Records for the task:
-- ==== Sys2Proof/Machine/CartOps.lean ====
section
/-! DEFINITION. The module bus and the battery cartridges (spec/10_holdup_cartridges.md, R231 to R242): transactions and
their retries, examination, authentication, counters, life and exclusion. -/
namespace Sys2Proof.Machine

/-- Whether cartridge `c` is enabled by BC_EN. -/
def State.cartOn (s : State) (c : Fin 16) : Bool := match s.carts.cfg with | some k => natBit k.bcEn c.val | none => false

/-- The unit drives the module bus: alone, or the owner of its pair (R240). -/
def State.drivesBus (s : State) : Bool := !s.paired || s.pair.own

/-- The module bus is served: the supervisor core runs, and the block is neither in reset nor held (R233, R245). -/
def State.busServed (s : State) : Bool :=
  s.drivesBus && (s.core .supervisor).state == .running && !s.blockDown .moduleBus

/-- The address at which a cartridge answers (R231). -/
def State.mbAddr (s : State) (c : Fin 16) : Nat := (match s.carts.cfg with | some k => k.mbBase | none => 0) + c.val

/-- Put a transaction in the module bus's queue. -/
def mbPut (c : Fin 16) (k : MbKind) (s : State) : State :=
  if s.drivesBus then s.updCarts (fun x => { x with ops := x.ops ++ [{ cart := c, addr := s.mbAddr c, kind := k }] }) else s

/-- A write of counters. -/
def MbKind.isCounters (k : MbKind) : Bool := match k with | .counters _ _ => true | _ => false

/-- A write of counters has not reached its cartridge yet, on a bus that is served (R237). -/
def State.countersWait (s : State) : Bool := s.busServed && s.carts.ops.any (fun o => o.kind.isCounters)

/-- The transactions of a cartridge are dropped, but for writes of its counters. -/
def dropWork (c : Fin 16) (s : State) : State :=
  s.updCarts (fun x => { x with ops := x.ops.filter (fun o => o.cart != c || o.kind.isCounters) })

/-- The transaction on the bus: the one whose bytes have gone out, else the first that does not wait for a retry. -/
def CartsS.onBus (x : CartsS) : Option (Nat × MbOp) :=
  let l := ((List.range x.ops.length).zip x.ops).filter (fun p => p.2.wait.isNone)
  match x.sent.bind (fun o => l.find? (fun p => p.2 == o)) with
  | some p => some p
  | none => l.head?

/-- Remove a transaction by its place. -/
def dropOp (i : Nat) (s : State) : State := s.updCarts (fun x => { x with ops := x.ops.eraseIdx i })

/-- CRC-8 of bytes (R232). -/
def cartCrc (bs : List Byte) : Nat := crc8 0 (bs.map (·.toNat))

/-- A counter bank as its 16 bytes (Table 10.4). -/
def Bank.bytes (b : Bank) : List Byte :=
  let d := leBytes 4 b.thru ++ leBytes 4 b.dis ++ leBytes 2 b.seq ++ [byteOf b.flags] ++ List.replicate 4 0
  d ++ [byteOf (cartCrc d)]

/-- The pointer of a transaction in the cartridge's map (Table 10.3). -/
def MbKind.pointer (k : MbKind) : Nat :=
  match k with
  | .identity => 0x00 | .banks => 0x20 | .control _ => 0x40 | .status => 0x41 | .challenge => 0x50 | .response => 0x60
  | .authPoll => 0x80 | .counters a _ => if a then 0x20 else 0x30

/-- How many bytes a read takes; none for a write. -/
def MbKind.reads (k : MbKind) : Option Nat :=
  match k with
  | .identity | .banks | .response => some 32
  | .authPoll | .status => some 1
  | .challenge | .control _ | .counters _ _ => none

/-- The data of a write. -/
def State.mbData (s : State) (o : MbOp) : List Byte :=
  match o.kind with
  | .challenge => (s.carts.carts[o.cart]).chal
  | .control v => [byteOf v]
  | .counters _ b => b.bytes
  | .identity | .banks | .response | .authPoll | .status => []

/-- What the part sends of a transaction (R232): the address and the pointer, then the address again for a read, or the data
and their CRC. -/
def State.mbBytes (s : State) (o : MbOp) : List Byte :=
  let head := [byteOf (2 * o.addr), byteOf o.kind.pointer]
  match o.kind.reads with
  | some _ => head ++ [byteOf (2 * o.addr + 1)]
  | none => let b := head ++ s.mbData o; b ++ [byteOf (cartCrc b)]

/-- The data of a read, if the CRC byte that follows them agrees (R232). -/
def State.mbRead (s : State) (o : MbOp) (d : List Byte) : Option (List Byte) :=
  match o.kind.reads with
  | none => some []
  | some n => if cartCrc (s.mbBytes o ++ d.take n) = byteAt d n then some (d.take n) else none

/-- The transaction whose bytes are on the bus: the first that does not wait, while the bus is served. -/
def State.mbNow (s : State) : Option MbOp := if s.busServed then s.carts.onBus.map (·.2) else none

/-- A transaction begins once it stands on a bus that is served: its bytes go out (R232). -/
def watchMb (s : State) : State :=
  if s.carts.sent == s.mbNow then s
  else
    let t := s.updCarts (fun x => { x with sent := s.mbNow })
    match s.mbNow with
    | some o => send (.mb (s.mbBytes o)) t
    | none => t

Work to be completed: If a line in the records above includes the string "Machine", copy it.

Written response:
-- ==== Sys2Proof/Machine/CartOps.lean ====
namespace Sys2Proof.Machine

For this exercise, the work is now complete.